When it comes to cinema, the term “avant garde” always makes me cringe a little bit. Mainly because people do dumb shit, call it “experimental”, market it as avant garde, and the masses fall all over themselves appreciating things because they don’t understand them. Luckily, that’s not the case with Engine Slayer. At least for the most part. Rodriguez-Lopez owns this film. It’s obviously his baby. Sometimes, you can just tell watching a movie that the final product is as close to the original idea as the writer/director can possibly get, and this is one of them. As disjointed, anxious, and surrealistically ordinary as the film is, at the end you can see all the pieces. I genuinely think that, from his first brainstorming session to final cuts, Rodriguez-Lopez did exactly what he wanted to do. It’s not maturity you see in the technical aspects, but it is an energetic, uncompromising focus that impressed the hell out of me.

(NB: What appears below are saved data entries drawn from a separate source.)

theorem execLdMemVx_effect (x : Reg) (s : State) : ∃ t, execLdMemVx x s = .next t ∧ ExecEffect s (.ldMemVx x) t := by
  rcases runFault_cases s.i (x.val + 1) with ⟨hrun, hle⟩ | ⟨hrun, -⟩
  · have hlen : s.i.toNat + (s.regsUpTo x).length ≤ 0x1000 := by
      simpa using hle
    exact ⟨_, by rw [execLdMemVx, hrun]; rfl, .writesMem (.inr ⟨x, rfl⟩) hlen⟩
  · exact ⟨_, by rw [execLdMemVx, hrun], .raise _ .outOfBounds⟩

theorem execLdVxMem_effect (x : Reg) (s : State) : ∃ t, execLdVxMem x s = .next t ∧ ExecEffect s (.ldVxMem x) t := by
  rcases runFault_cases s.i (x.val + 1) with ⟨hrun, -⟩ | ⟨hrun, -⟩
  · exact ⟨_, by rw [execLdVxMem, hrun]; rfl, .writesV _ _⟩
  · exact ⟨_, by rw [execLdVxMem, hrun], .raise _ .outOfBounds⟩

theorem execLdF_effect (x : Reg) (s : State) : ∃ t, execLdF x s = .next t ∧ ExecEffect s (.ldF x) t := by
  rcases digitOperand_fault_cases (s.getV x) with ⟨hd, hgt⟩ | ⟨h, hd⟩
  · exact ⟨_, by rw [execLdF, Params.fontDigitOor, hd], .raise _ (.operand x hgt)⟩
  · exact ⟨_, by rw [execLdF, Params.fontDigitOor, hd]; rfl, .writesI (.inr (.inr ⟨x, rfl⟩)) _⟩

theorem execSkp_effect (x : Reg) (s : State) : ∃ t, execSkp x s = .next t ∧ ExecEffect s (.skp x) t := by
  rcases digitOperand_fault_cases (s.getV x) with ⟨hd, hgt⟩ | ⟨h, hd⟩
  · exact ⟨_, by rw [execSkp, Params.keyIndexOor, hd], .raise _ (.operand x hgt)⟩
  · exact ⟨_, by rw [execSkp, Params.keyIndexOor, hd], .skips _ _⟩

theorem execSknp_effect (x : Reg) (s : State) : ∃ t, execSknp x s = .next t ∧ ExecEffect s (.sknp x) t := by
  rcases digitOperand_fault_cases (s.getV x) with ⟨hd, hgt⟩ | ⟨h, hd⟩
  · exact ⟨_, by rw [execSknp, Params.keyIndexOor, hd], .raise _ (.operand x hgt)⟩
  · exact ⟨_, by rw [execSknp, Params.keyIndexOor, hd], .skips _ _⟩

theorem execLdVxK_effect (x : Reg) (s : State) : ∃ t, execLdVxK x s = .next t ∧ ExecEffect s (.ldVxK x) t := by
  rcases s.awaitKey_cases with ⟨hk, -⟩ | ⟨k, hk, -⟩
  · exact ⟨_, by rw [execLdVxK, hk]; rfl, .blocked x⟩
  · exact ⟨_, by rw [execLdVxK, hk]; rfl, .consumesKey x _ _⟩

/-! ### Every instruction -/

/-- Every instruction answers a next state, in one of the ways of `ExecEffect`. -/
theorem exec_effect (i : Instr) (s : State) : ∃ t, exec i s = .next t ∧ ExecEffect s i t := by
  cases i with
  | cls => exact ⟨_, rfl, .writesFb (.inl rfl) _ _⟩
  | ret => exact execRet_effect s
  | jp nnn => exact ⟨_, rfl, .jumps _ ((addrOf_toNat_le nnn).trans (by decide))⟩
  | call nnn => exact execCall_effect nnn s
  | seImm x kk => exact ⟨_, rfl, .skips _ _⟩
  | sneImm x kk => exact ⟨_, rfl, .skips _ _⟩
  | seReg x y => exact ⟨_, rfl, .skips _ _⟩
  | ldImm x kk => exact ⟨_, rfl, .writesV _ _⟩
  | addImm x kk => exact ⟨_, rfl, .writesV _ _⟩
  | ldReg x y => exact ⟨_, rfl, .writesV _ _⟩
  | or x y => exact ⟨_, rfl, .writesV _ _⟩
  | and x y => exact ⟨_, rfl, .writesV _ _⟩
  | xor x y => exact ⟨_, rfl, .writesV _ _⟩
  | addReg x y => exact ⟨_, rfl, .writesV _ _⟩
  | sub x y => exact ⟨_, rfl, .writesV _ _⟩
  | shr x y => exact ⟨_, rfl, .writesV _ _⟩
  | subn x y => exact ⟨_, rfl, .writesV _ _⟩
  | shl x y => exact ⟨_, rfl, .writesV _ _⟩
  | sneReg x y => exact ⟨_, rfl, .skips _ _⟩
  | ldI nnn => exact ⟨_, rfl, .writesI (.inl ⟨nnn, rfl⟩) _⟩
  | jpV0 nnn => exact ⟨_, rfl, .jumps _ (indexedTarget_toNat_le nnn _)⟩
  | rnd x kk => exact ⟨_, rfl, .usesRand x kk _⟩
  | drw x y n => exact execDrw_effect x y n s
  | skp x => exact execSkp_effect x s
  | sknp x => exact execSknp_effect x s
  | ldVxDt x => exact ⟨_, rfl, .writesV _ _⟩
  | ldVxK x => exact execLdVxK_effect x s
  | ldDtVx x => exact ⟨_, rfl, .writesDt x⟩
  | ldStVx x => exact ⟨_, rfl, .writesSt x⟩
  | addI x => exact ⟨_, rfl, .writesI (.inr (.inl ⟨x, rfl⟩)) _⟩
  | ldF x => exact execLdF_effect x s
  | ldB x => exact execLdB_effect x s
  | ldMemVx x => exact execLdMemVx_effect x s
  | ldVxMem x => exact execLdVxMem_effect x s

theorem effect_of_exec {i : Instr} {s t : State} (h : exec i s = .next t) : ExecEffect s i t := by
  obtain ⟨t', h', heff⟩ := exec_effect i s
  rw [h] at h'
  cases h'
  exact heff

/-! ### Every step -/

/-- The faults a step raises before an instruction is executed (R53, R227). -/
theorem fault_of_beginStep {s : State} {f : FaultRecord} (h : beginStep s = .faulted f) :
    (fetchable s.pc = false ∧ f = outOfBoundsFault s.pc.toNat) ∨
    ∃ op, decode op = .illegal op ∧ f = ⟨.unimplementedOpcode, op.toNat⟩ := by
  rcases beginStep_cases s with ⟨_, _, e⟩ | ⟨_, hp, e⟩ | ⟨op, w, _, _, hd, e⟩ | ⟨_, _, _, _, _, _, e⟩ <;> rw [h] at e
  · cases e
  · cases e; exact .inl ⟨hp, rfl⟩
  · cases e
    obtain rfl := Safety.decode_illegal_eq hd
    exact .inr ⟨w, hd, rfl⟩
  · cases e

/-- An instruction is executed only at a PC that can be fetched from (R53, R230). -/
theorem fetchable_of_beginStep_run {s : State} {i : Instr} (h : beginStep s = .run i) : fetchable s.pc = true := by
  rcases beginStep_cases s with ⟨_, _, e⟩ | ⟨_, _, e⟩ | ⟨_, _, _, _, _, e⟩ | ⟨_, _, _, hp, _, _, e⟩ <;> rw [h] at e
  · cases e
  · cases e
  · cases e
  · exact hp

end Sys2Proof.Machine
end

section
/-! SUPPORT. Each piece of state has its writers (spec/00_scope.md R8). -/

namespace Sys2Proof.Proofs

open Sys2Proof.Machine Sys2Proof.Safety

/-- Settles O43: each way in which an instruction can act changes at most the pieces it names, and names its instructions. -/
theorem eachPieceOfStateHasItsWriters : Obligations.EachPieceOfStateHasItsWriters := by
  intro i s t h
  cases effect_of_exec h with
  | raise i hf => simp
  | blocked x => simp
  | writesV i v => simp
  | skips i c => simp
  | jumps i hw => simp
  | calls nnn hfree => simp
  | returns hn hsp => simp
  | writesI hi w => exact ⟨fun _ => hi, by simp⟩
  | writesMem hi hrun => simp [hi]
  | writesFb hi fb v => simp [hi]
  | usesRand x kk v => simp
  | consumesKey x v key => simp
  | writesDt x => simp
  | writesSt x => simp

end Sys2Proof.Proofs
end

section
/-! SUPPORT. The invariant of the machine (`Safety.Inv`): every event a host can send keeps it (spec/00_scope.md R7,
spec/60_exceptions.md R240, R241). -/

namespace Sys2Proof.Safety

open Sys2Proof.Machine

/-! ### Faults that may be latched (R223) -/

/-- The fault of a fetch (R53). -/
theorem latchOk_of_not_fetchable {pc : Word} (h : fetchable pc = false) : LatchOk (outOfBoundsFault pc.toNat) := by
  have hlt := pc.isLt
  have hbad : ¬ (pc.toNat % 2 = 0 ∧ pc.toNat ≤ 0xFFE) := fun hok => by
    rw [(fetchable_iff pc).2 hok] at h
    cases h
  show pc.toNat ≤ 0xFFFF ∧ (pc.toNat % 2 = 1 ∨ pc.toNat > 0xFFE)
  omega

/-- The fault of a decode (R227). -/
theorem latchOk_of_illegal {op : Opcode} (h : decode op = .illegal op) : LatchOk ⟨.unimplementedOpcode, op.toNat⟩ := by
  have hlt := op.isLt
  refine ⟨Nat.le_of_lt_succ hlt, ?_⟩
  rw [BitVec.ofNat_toNat, BitVec.setWidth_eq]
  exact wellFormedWord_eq_false_of_illegal h

/-- The faults an instruction raises at a PC from which it was fetched (R224 to R226, R229). -/
theorem latchOk_of_execFault {s : State} {f : FaultRecord} (hpc : fetchable s.pc = true) (h : ExecFault s f) :
    LatchOk f := by
  have hpc' := (fetchable_iff s.pc).1 hpc
  cases h with
  | stackOverflow => exact hpc'
  | stackUnderflow => exact hpc'
  | outOfBounds =>
    have hlt := s.i.isLt
    show max s.i.toNat 0x1000 ≤ 0xFFFF ∧ (max s.i.toNat 0x1000 % 2 = 1 ∨ max s.i.toNat 0x1000 > 0xFFE)
    omega
  | operand x hx =>
    have hlt := (s.getV x).isLt
    show 16 ≤ (s.getV x).toNat ∧ (s.getV x).toNat ≤ 0xFF
    omega

theorem latchOk_of_beginStep {s : State} {f : FaultRecord} (h : beginStep s = .faulted f) : LatchOk f := by
  rcases fault_of_beginStep h with ⟨hpc, rfl⟩ | ⟨op, hd, rfl⟩
  · exact latchOk_of_not_fetchable hpc
  · exact latchOk_of_illegal hd

/-! ### PC and the return addresses (R23, R111) -/

/-- Past a PC from which an instruction was fetched, PC does not wrap (R23). -/
theorem toNat_pc_add {pc d : Word} (hpc : pc.toNat ≤ 0xFFE) (hd : d.toNat ≤ 4) : (pc + d).toNat = pc.toNat + d.toNat := by
  rw [BitVec.toNat_add]
  omega

/-- A call adds the address after it, which is even and at most 0x1000, to the occupied entries (R112). -/
theorem returnAddresses_push {s : State} (hs : Inv s) (hpc : fetchable s.pc = true) (h : s.sp.val < 16) (j : Fin 16)
    (hj : j.val < s.sp.val + 1) :
    (s.stack.set s.sp.val (s.pc + 2) h)[j].toNat % 2 = 0 ∧ (s.stack.set s.sp.val (s.pc + 2) h)[j].toNat ≤ 0x1000 := by
  obtain ⟨heven, hle⟩ := (fetchable_iff s.pc).1 hpc
  by_cases he : s.sp.val = j.val
  · have hval : (s.pc + 2).toNat = s.pc.toNat + 2 := toNat_pc_add hle (by decide)
    simp only [Fin.getElem_fin, Vector.getElem_set, he, if_true, hval]
    omega
  · simpa [Vector.getElem_set, he] using hs.returnAddresses j (by omega)

/-! ### Every event keeps the invariant -/

theorem inv_reset : Inv State.reset where
  memWf := Memory.wf_reset
  pcBound := by decide
  returnAddresses j hj := absurd hj (Nat.not_lt_zero _)
  latchOk f hf := by cases hf

theorem Inv.raise {s : State} {f : FaultRecord} (hs : Inv s) (hf : LatchOk f) : Inv (s.raise f) where
  memWf := hs.memWf
  pcBound := hs.pcBound
  returnAddresses := hs.returnAddresses
  latchOk g hg := by
    cases hg
    exact hf

theorem Inv.hostReset {s : State} : Inv (hostReset s) := { inv_reset with }

theorem Inv.hostLoadRom {s : State} (hs : Inv s) (bytes : List Byte) : Inv (hostLoadRom bytes s) := by
  rcases romFault_cases bytes with ⟨hlen, -, -, hload⟩ | ⟨hlen, -, -, hload⟩
  · have hfits : 0x200 + bytes.length ≤ Config.memSize := by
      simp only [Config.memSize]
      omega
    rw [hload s]
    exact { hs with memWf := Memory.wf_writeRun s.mem 0x200 bytes hfits hs.memWf }
  · rw [hload s]
    exact hs.raise hlen

theorem Inv.hostTick {s : State} (hs : Inv s) : Inv (hostTick s) := { hs with }

theorem Inv.hostSetKey {s : State} (hs : Inv s) (k : Fin 16) (pressed : Bool) : Inv (hostSetKey k pressed s) :=
  { hs with }

/-- An instruction executed at a PC from which it was fetched keeps the invariant. -/
theorem Inv.of_execEffect {s t : State} {i : Instr} (hs : Inv s) (hpc : fetchable s.pc = true)
    (h : ExecEffect s i t) : Inv t := by
  have hle := ((fetchable_iff s.pc).1 hpc).2
  have hadd {d : Word} (hd : d.toNat ≤ 4) : (s.pc + d).toNat ≤ 0x10FE := by
    rw [toNat_pc_add hle hd]
    omega
  have hnext := hadd (d := 2) (by decide)
  have hskip := hadd (d := 4) (by decide)
  cases h with
  | raise i hf => exact hs.raise (latchOk_of_execFault hpc hf)
  | blocked x => exact hs
  | writesV i v => exact { hs with pcBound := hnext }
  | skips i c => cases c with
    | true => exact { hs with pcBound := hskip }
    | false => exact { hs with pcBound := hnext }
  | jumps i hw => exact { hs with pcBound := hw }
  | calls nnn hfree =>
    exact { hs with
      pcBound := (addrOf_toNat_le nnn).trans (by decide)
      returnAddresses := returnAddresses_push hs hpc hfree }
  | @returns n hn hsp =>
    obtain ⟨-, htop⟩ := hs.returnAddresses ⟨n, hn⟩ (by simp [hsp])
    exact { hs with
      pcBound := htop.trans (by decide)
      returnAddresses := fun j hj => hs.returnAddresses j (hsp ▸ Nat.lt_succ_of_lt hj) }
  | writesI hi w => exact { hs with pcBound := hnext }
  | writesMem hi hrun => exact { hs with pcBound := hnext, memWf := Memory.wf_writeRun _ _ _ hrun hs.memWf }
  | writesFb hi fb v => exact { hs with pcBound := hnext }
  | usesRand x kk v => exact { hs with pcBound := hnext }
  | consumesKey x v key => exact { hs with pcBound := hnext }
  | writesDt x => exact { hs with pcBound := hnext }
  | writesSt x => exact { hs with pcBound := hnext }

theorem Inv.of_step {s t : State} (hs : Inv s) (h : step s = .next t) : Inv t := by
  rcases step_cases s with ⟨f, -, hstep⟩ | ⟨f, -, hbegin, hstep⟩ | ⟨i, -, hbegin, hstep⟩ <;> rw [hstep] at h
  · cases h
    exact hs
  · cases h
    exact hs.raise (latchOk_of_beginStep hbegin)
  · exact hs.of_execEffect (fetchable_of_beginStep_run hbegin) (effect_of_exec h)

end Sys2Proof.Safety

namespace Sys2Proof.Proofs

open Sys2Proof.Machine Sys2Proof.Safety

/-- Settles O13: the invariant holds at reset and every event keeps it. -/
theorem invariantHoldsInEveryHostRun : Obligations.InvariantHoldsInEveryHostRun := by
  intro b s hrun
  induction hrun with
  | start => exact inv_reset
  | reset _ _ => exact .hostReset
  | loadRom bytes _ ih => exact ih.hostLoadRom bytes
  | tick _ ih => exact ih.hostTick
  | setKey k pressed _ ih => exact ih.hostSetKey k pressed
  | step _ hstep ih => exact ih.of_step hstep

end Sys2Proof.Proofs
end

section
/-! SUPPORT. The state after reset (spec/10_state.md R34, spec/70_reset_and_hazards.md R260, R262). -/

namespace Sys2Proof.Machine

/-- Past the 80 bytes of the font table an address resets to 0x00 (R262). -/
theorem resetByte_of_font_le {a : Nat} (h : 80 ≤ a) : resetByte a = 0x00 := by
  have hnot : ¬ (Params.fontBase ≤ a ∧ a < Params.fontBase + Params.font.length) := by
    show ¬ (0 ≤ a ∧ a < 0 + 80)
    omega
  rw [resetByte, if_neg hnot]
  rfl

As I said, the story is non-linear, and very disjointed. But unlike other films that boast the same format, I felt the scenes in Engine Slayer couldn’t have been organized any other way. As if the film isn’t linear, but the story is. (Now you know why I waited two days to review this one. Is any of this making sense?) We are fed bits of information at a time, in a very purposeful sequence. The tension and anxiety just from the frenetic plot is constant, and the music and cinematography make you want to have a panic attack at critical moments. In the intense scenes, the music becomes distorted to the point of speaker feedback, and the dialog gets garbled. This mirrors Barlam’s confusion and desperation and, though it takes a little getting used to, is a very effective tool. New cinematographer Michael Rizzi is solid with the camera shots. Whether it’s a fixed shot of a chaotic scene or a shaky tracking shot of something innocuous, everything has purpose. The final experimental touch seemed to be the bilingual script. The narration in the film is all in Spanish with subtitles. The dialog is mostly English, with some Spanish, both subtitled and not. The transition with all of it is very smooth, and understandable being set in El Paso.

Rodriguez-Lopez is even great in front of the camera. The rest of the cast is basically support for his main roll. Some of them pull of a little realism here and there, but he is the focal point, and for his first roll he is amazingly immersed in the character. He seems very comfortable in front of the camera, but considering the circumstances of his writing the script, i wouldn’t expect anything else.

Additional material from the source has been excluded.